-- ==== Sys2Proof/Machine/Rules.lean ====
section
/-! DEFINITION. The classifier's commands (R125, R130–R133, R136, R137) and its indirection window (R135, R139). -/

namespace Sys2Proof.Machine

/-! RULE_INSERT and RULE_DELETE (R130, R131, R291). -/

/-- The buffer of a rule command, once it has come. -/
def ruleBuf (a : Adm) : List Word :=
  match a.buf with
  | some (some ws) => ws
  | _ => []

/-- RULE_INSERT refuses only a colour of 0b11 (R130). -/
def ruleOk (ws : List Word) : Bool := decide (bitsOf (wAt ws 6) 26 2 ≠ 3)

/-- An entry with a key is present, flagged or not. -/
def rulePresent (s : State) (ws : List Word) : Bool := s.cls.em.any fun e => emIs (ruleProf ws) (ruleKey ws) e

def ruleInsert (a : Adm) (s : State) : State :=
  let ws := ruleBuf a
  if rulePresent s ws then admRefuse a 2 s
  else if 8 ≤ emUsed s (emBucket (ruleProf ws) (ruleKey ws)) then admRefuse a 5 s
  else admDone a.q a.idx 0 [] (s.modCls fun c =>
    { c with em := c.em ++ [{ prof := ruleProf ws, key := ruleKey ws, act0 := wAt ws 6, act1 := wAt ws 7 }] })

def execRuleInsert (q : Fin 64) (idx : Word) (s : State) : Host.Outcome State Fault Refusal :=
  .next (whenRunning (atTurn q idx 0x30 ruleInsert) s)

def ruleDelete (a : Adm) (s : State) : State :=
  let ws := ruleBuf a
  if !rulePresent s ws then admRefuse a 2 s
  else admDone a.q a.idx 0 [] (s.modCls fun c => { c with em := dropFirst (emIs (ruleProf ws) (ruleKey ws)) c.em })

def execRuleDelete (q : Fin 64) (idx : Word) (s : State) : Host.Outcome State Fault Refusal :=
  .next (whenRunning (atTurn q idx 0x31 ruleDelete) s)

/-- The entry of a rule command has come: step 5 is made at once, and the command waits for its turn (R98). -/
def ruleIn (a : Adm) (ws : List Word) (s : State) : State :=
  if aOp a.ws = 0x30 && !ruleOk ws then admRefuse a 4 s
  else modAdm a.q a.idx (fun a => { a with buf := some (some ws) }) s

/-! TERNARY_STAGE and PARSE_STAGE (R125, R133). -/

def ternaryStage (a : Adm) (s : State) : State := admTurnRead a s

def execTernaryStage (q : Fin 64) (idx : Word) (s : State) : Host.Outcome State Fault Refusal :=
  .next (whenRunning (atTurn q idx 0x32 ternaryStage) s)

/-- Words in groups of `n`; `fuel` bounds the groups. -/
def groups : Nat → Nat → List Word → List (List Word)
  | 0, _, _ => []
  | fuel + 1, n, ws => match ws with
    | [] => []
    | _ => ws.take n :: groups fuel n (ws.drop n)

/-- Flags of standby items staged over go (R291). -/
def unflag (store lo n : Nat) (c : Cls) : Cls :=
  { c with badItems := c.badItems.filter fun e => !(decide (e.1 = store ∧ lo ≤ e.2 ∧ e.2 < lo + n)) }

/-- Whole rules have come. -/
def ternaryIn (a : Adm) (ws : List Word) (s : State) : State :=
  let p := (aParam a.ws).toNat
  let rs := groups ws.length 24 ws
  if !(rs.all ternOk) then admRefuse a 4 s
  else
    let put := fun (t : Table (List Word)) (i : Nat) =>
      tput t (p + i) (let r := rs.getD i []; if r.all (fun w => w = 0) then none else some r)
    admDone a.q a.idx 0 [] (s.modCls fun c =>
      unflag 6 (8192 + p) rs.length { c with ternS := (List.range rs.length).foldl put c.ternS })

def parseStage (a : Adm) (s : State) : State := admTurnRead a s

def execParseStage (q : Fin 64) (idx : Word) (s : State) : Host.Outcome State Fault Refusal :=
  .next (whenRunning (atTurn q idx 0x33 parseStage) s)

/-- A parse step from its two words. -/
def stepOf (ws : List Word) : BitVec 64 := BitVec.ofNat 64 ((wAt ws 0).toNat + (wAt ws 1).toNat * 4294967296)

/-- Whole steps have come. -/
def parseIn (a : Adm) (ws : List Word) (s : State) : State :=
  let p := (aParam a.ws).toNat
  let st := (groups ws.length 2 ws).map stepOf
  if !(st.all stepOk) then admRefuse a 4 s
  else admDone a.q a.idx 0 [] (s.modCls fun c =>
    unflag 7 (4096 + p) st.length
      { c with parseS := (List.range st.length).foldl (fun t i => tset t 0 (p + i) (st.getD i 0)) c.parseS })

/-! CLASS_COMMIT (R136, R137). -/

def classCommit (a : Adm) (s : State) : State := (admHold a s).modCls fun c => { c with hold := some (a.q, a.idx) }

def execClassCommit (q : Fin 64) (idx : Word) (s : State) : Host.Outcome State Fault Refusal :=
  .next (whenRunning (atTurn q idx 0x34 classCommit) s)

/-- Active and standby change places in one store: items below and from `n`. -/
def swapItems (store n : Nat) (l : List (Nat × Nat)) : List (Nat × Nat) :=
  l.map fun e => if e.1 = store then (store, if e.2 < n then e.2 + n else e.2 - n) else e

/-- The pages that are named flip. -/
def flipPages (tern parse : Bool) (c : Cls) : Cls :=
  let c := if tern then
      { c with ternA := c.ternS, ternS := c.ternA, ternPage := !c.ternPage, badItems := swapItems 6 8192 c.badItems }
    else c
  if parse then
    { c with parseA := c.parseS, parseS := c.parseA, parsePage := !c.parsePage, badItems := swapItems 7 4096 c.badItems }
  else c

/-- Frames still in an engine run again from their first step on the new pages. -/
def restartEngines (s : State) : State :=
  let n := engineUse s
  if n = 0 then s
  else
    let s := s.modTpt fun t => { t with us := t.us.map fun u => if u.stage = .engine then usLatch s u else u }
    let s := s.modHif fun h => { h with tx := h.tx.map fun t => if t.stage = .engine then dsLatch s t else t }
    raise 0x311 (wordOf n) 0 (addCtr (clsCtr 7) n s)

/-- COMMIT_FLIP. -/
def commitFlip (s : State) : State :=
  match s.cls.hold with
  | none => s
  | some (q, idx) =>
    let p := match findAdm s q idx with
      | some a => aParam a.ws
      | none => 0
    let s := restartEngines (s.modCls (flipPages (bitOf p 0) (bitOf p 1)))
    admDone q idx 0 [] (s.modCls fun c =>
      { c with hold := none, copy := some (bitOf p 0, bitOf p 1), commits := (c.commits + 1) % 65536 })

def execCommitFlip (s : State) : Host.Outcome State Fault Refusal := .next (whenRunning commitFlip s)

/-- The flags of a store's active page are those of its standby page too, after a copy. -/
def copyItems (store n : Nat) (l : List (Nat × Nat)) : List (Nat × Nat) :=
  let keep := l.filter fun e => e.1 ≠ store || decide (e.2 < n)
  keep ++ (keep.filter fun e => e.1 = store).map fun e => (e.1, e.2 + n)

/-- COMMIT_COPY_DONE: the standby pages equal the new active ones. -/
def copyDone (c : Cls) : Cls :=
  match c.copy with
  | none => c
  | some (tern, parse) =>
    let c := if tern then { c with ternS := c.ternA, badItems := copyItems 6 8192 c.badItems } else c
    let c := if parse then { c with parseS := c.parseA, badItems := copyItems 7 4096 c.badItems } else c
    { c with copy := none }

def execCommitCopyDone (s : State) : Host.Outcome State Fault Refusal := .next (whenRunning (State.modCls copyDone) s)

/-! `CLS_IND_ADDR` and `CLS_IND_DATA` (R135, R139). -/

/-- The entry that the address names, and the address moved on. -/
def indAddr (s : State) : Nat := (reg s 0x30A00).toNat % 32768
def indNext (s : State) : State := setReg 0x30A00 (wordOf ((indAddr s + 1) % 32768)) s

/-- An indirection entry as it reads: `VALUE` and `VALID`. -/
def indRead (s : State) : State := indNext (s.modHif fun h => { h with readData := tget s.cls.ind (indAddr s) 0 })

def execIndDataRead (s : State) : Host.Outcome State Fault Refusal := .next (windowRead indRead s)

/-- A written entry; its flag goes (R291). -/
def indWrite (v : Word) (s : State) : State :=
  windowWrite 0x30A04 4 v (fun s =>
    let i := indAddr s
    indNext ((setReg 0x30A04 0 s).modCls fun c =>
      unflag 9 (16 + i) 1 { c with ind := tset c.ind 0 i (wordOf (bitsOf v 0 10 + ofBit (bitOf v 31) * 2147483648)) })) s

def execIndDataWrite (value : Word) (s : State) : Host.Outcome State Fault Refusal := .next (indWrite value s)

end Sys2Proof.Machine
end

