/-! The next message (R243). -/

/-- A message starts, in a class that the far end accepts (R256); `sub` is its START's fraction of a ns (R47, R251). -/
def startMsg (c sub : Nat) (m : Msg) (s : State) : State :=
  let s := modCPort c (fun C => { C with cur := some { m with cls := mapClass C.farClasses m.cls } }) s
  match m.body with
  | .time k seqId _ => timeSent c k seqId (txStamp s c sub) s
  | .data _ => match m.us with
    | some id => modUs id (fun u => { u with mark := u.mark.map (Mark.at 5 (stampNow s)) }) s
    | none => s
  | _ => s

/-- The window of R247 has room. -/
def windowOpen (C : CPort) : Bool := decide (C.unacked.length < 128)

/-- A new sequenced message takes its number and is kept until it is acknowledged. -/
def numbered (c : Nat) (m : Msg) (s : State) : Msg × State :=
  if isSeq m.body then
    let m := { m with seq := (getCPort s c).nextSeq }
    (m, modCPort c (fun C => { C with nextSeq := (C.nextSeq + 1) % 4294967296, unacked := C.unacked ++ [m] }) s)
  else (m, s)

/-- The path that the classifier gave an own frame (R135, R245). -/
def msgPath (s : State) (m : Msg) : Option Nat :=
  match m.us with
  | some id => (findUs s id).bind fun u => u.path
  | none => none

/-- A waiting message that the port may send now in a class. -/
def sendable (s : State) (c k : Nat) (m : Msg) : Bool :=
  let C := getCPort s c
  decide (mapClass C.farClasses m.cls = k) && (tfind C.paused k).isNone && decide (pickPort s m.dest (msgPath s m) = some c) &&
    (!isMig m.body || windowOpen C)

/-- Rank 4: by class from 7 down, in arrival order within a class. -/
def pickOut (s : State) (c : Nat) : Option Msg :=
  ((List.range 8).reverse).findSome? fun k => (s.lnk.out.find? fun m => sendable s c k m).map fun m =>
    { m with cls := k }

/-- The waiting message is the one taken: the messages of a link are told apart by what they hold. -/
def sameMsg (a b : Msg) : Bool := decide ({ a with cls := 0 } = { b with cls := 0 })

/-- Waiting messages whose route entry is no longer valid are discarded (R245). -/
def purgeOut (s : State) : State :=
  let bad := s.lnk.out.filter fun m => !routeValid s m.dest
  bad.foldl (fun s m =>
    let s := s.modLnk fun l => { l with out := dropFirst (fun x => x = m) l.out }
    match m.us, m.store with
    | some id, _ => endUs id 35 (noRoute none m.dest s)
    | none, some (k, id) => noRoute (some k) m.dest (storeFree k id s)
    | none, none => noRoute none m.dest s) s

/-- The far end has paused the class that a message travels in (R255, R256). DEDUCED from R254: ACK, PAUSE and TIME, which take no
cells, are never paused. -/
def held (C : CPort) (m : Msg) : Bool := (tfind C.paused (mapClass C.farClasses m.cls)).isSome
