-- ==== Sys2Proof/Machine/Lanes.lean ====
section
/-! DEFINITION. The lanes of the Ebivios link: enabling, per-lane resets (R48, R58), training (R230–R234), capabilities and the
switch to full rate (R235, R236), block lock and alignment (R237–R240), the state of a port (R241, R249), sleep (R257). -/

namespace Sys2Proof.Machine

/-! Port down and up (R241). -/

/-- The port whose lane this is. -/
def lanePort (l : Nat) : Nat := l / 4

/-- A port goes down: its pauses end, its frame in transfer is gone, and it keeps what is sequenced (R58, R241, R249). -/
def portStop (c : Nat) (s : State) : State :=
  let s := wakeLanes c (finishMsg c s)
  modCPort c (fun C => { C with
    up := false, paused := [], xoffs := [], asleep := false, rxAsleep := false,
    txq := C.txq.filter fun m => !isUrgent m.body && !isTime m.body }) s

/-- Lane `l` leaves ACTIVE: an up port goes down. -/
def portDown (l : Nat) (s : State) : State :=
  let c := lanePort l
  if (getCPort s c).up then raise 0x814 (wordOf c) (wordOf l) (portStop c s) else s

/-- A lane changes state: a port kept down for a mismatch may try again. -/
def laneTo (l st : Nat) (s : State) : State :=
  modCPort (lanePort l) (fun C => { C with blocked := false }) (modLane l (fun L => { L with st := st }) s)

/-- A message that was being received on a lane's port is discarded with the lane's queues (R58). -/
def cutMessage (l : Nat) (s : State) : State :=
  if (getLane s l).st = 5 && (getCPort s (lanePort l)).up then
    addCtr (laneCtr l) (ofBit (Config.midMessage s.freeCtr)) (drawn s)
  else s

/-- A per-lane reset (R48, R58): the lane's queues are flushed in both directions. -/
def laneReset (l : Nat) (s : State) : State :=
  let s := cutMessage l s
  let s := laneTo l 0 (modLane l (fun L => { resetting := true, noClkSaid := L.noClkSaid }) s)
  portDown l (lstat (lanePort l) 22 1 s)

/-- LANE_RESET_DONE: an enabled lane re-enters DETECT. -/
def laneResetDone (l : Nat) (s : State) : State :=
  if (getLane s l).resetting then
    let s := modLane l (fun L => { L with resetting := false }) s
    if laneOn s l then laneTo l 1 s else s
  else s

def execLaneResetDone (l : Fin 16) (s : State) : Host.Outcome State Fault Refusal := .next (whenRunning (laneResetDone l) s)

/-! `LNK_LANE_CTRL` (R230, R259). -/

/-- What a changed `ENABLE` bit does; the domain of a disabled lane sits in locker (R299). -/
def laneSwitched (l : Nat) (was : Bool) (s : State) : State :=
  if was = laneOn s l then s
  else if was then modDom (128 + l) Dom.laid (laneReset l s)
  else
    let s := wakeDom 213 (wakeDom (128 + l) s)
    if (getLane s l).resetting then s else laneTo l 1 (modLane l (fun L => { L with noClkSaid := false }) s)

/-- A write of `LNK_LANE_CTRL`, one lane after another. -/
def laneCtrlWrite (width : Nat) (v : Word) (s : State) : State :=
  let old := reg s 0x80004
  windowWrite 0x80004 width v (eachBelow 16 fun l s => laneSwitched l (bitOf old l) s) s

/-- A word with one bit set or cleared. -/
def withBit (w : Word) (i : Nat) (b : Bool) : Word :=
  wordOf (w.toNat - ofBit (bitOf w i) * 2 ^ i + ofBit b * 2 ^ i)

def execLaneEnable (l : Fin 16) (s : State) : Host.Outcome State Fault Refusal :=
  .next (laneCtrlWrite 4 (withBit (reg s 0x80004) l true) s)

def execLaneDisable (l : Fin 16) (s : State) : Host.Outcome State Fault Refusal :=
  .next (laneCtrlWrite 4 (withBit (reg s 0x80004) l false) s)

/-- LINK_RETRAIN (R50, R100): a lane that is enabled and not in its reset is reset. -/
def retrain (a : Adm) (s : State) : State :=
  let l := (aTarget a.ws).toNat
  if laneOn s l && !(getLane s l).resetting then admDone a.q a.idx 0 [] (laneReset l s) else admRefuse a 2 s

def execLinkRetrain (q : Fin 64) (idx : Word) (s : State) : Host.Outcome State Fault Refusal :=
  .next (whenRunning (atTurn q idx 0x70 retrain) s)

/-! DETECT (R38, R230). -/

/-- The reference clock of lanes `8h` to `8h + 7` is absent: each that is in DETECT is affected, and told of once (R38). -/
def noRefClk (h : Nat) (s : State) : State :=
  eachBelow 8 (fun i s =>
    let l := 8 * h + i
    if (getLane s l).st = 1 && !(getLane s l).noClkSaid then
      raise 0x810 (wordOf l) 0 (modLane l (fun L => { L with noClkSaid := true }) s)
    else s) s

/-- LANE_PROBE: entry to TRAIN takes the preset coefficients (R233, R258). -/
def probe (l : Nat) (found refClk : Bool) (s : State) : State :=
  if (getLane s l).st ≠ 1 then s
  else if !refClk then noRefClk (l / 8) s
  else
    let s := eachBelow 8 (fun i s => modLane (l / 8 * 8 + i) (fun L => { L with noClkSaid := false }) s) s
    if found then laneTo l 2 (modLane l (fun _ => {}) s) else s

def execLaneProbe (l : Fin 16) (found refClk : Bool) (s : State) : Host.Outcome State Fault Refusal :=
  .next (whenRunning (probe l found refClk) s)

/-- LANE_TIME_LIMIT: a lane that saw only CAP sets that are not valid also reports a mismatch (R235). -/
def timeLimit (l : Nat) (s : State) : State :=
  let L := getLane s l
  if L.st < 2 ∨ 4 < L.st then s
  else
    let s := if L.st = 4 && L.sawBad && L.cap.isEmpty then raise 0x815 (wordOf (lanePort l)) 2 s else s
    raise 0x811 (wordOf l) (wordOf L.st) (laneReset l s)

def execLaneTimeLimit (l : Fin 16) (s : State) : Host.Outcome State Fault Refusal := .next (whenRunning (timeLimit l) s)

/-! Symbol lock (R234). -/

/-- A lane at one-eighth rate. -/
def isSlow (L : Lane) : Bool := decide (2 ≤ L.st ∧ L.st ≤ 4) && !L.full

def execCharacterAlignment (l : Fin 16) (s : State) : Host.Outcome State Fault Refusal :=
  .next (whenRunning (fun s => if isSlow (getLane s l) then modLane l (fun L => { L with symLock := true }) s else s) s)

_Task brief_
The lines to return are those in the material above that hold "ofBit".

_Problem solution_
      unflag 9 (16 + i) 1 { c with ind := tset c.ind 0 i (wordOf (bitsOf v 0 10 + ofBit (bitOf v 31) * 2147483648)) })) s
    addCtr (laneCtr l) (ofBit (Config.midMessage s.freeCtr)) (drawn s)
  wordOf (w.toNat - ofBit (bitOf w i) * 2 ^ i + ofBit b * 2 ^ i)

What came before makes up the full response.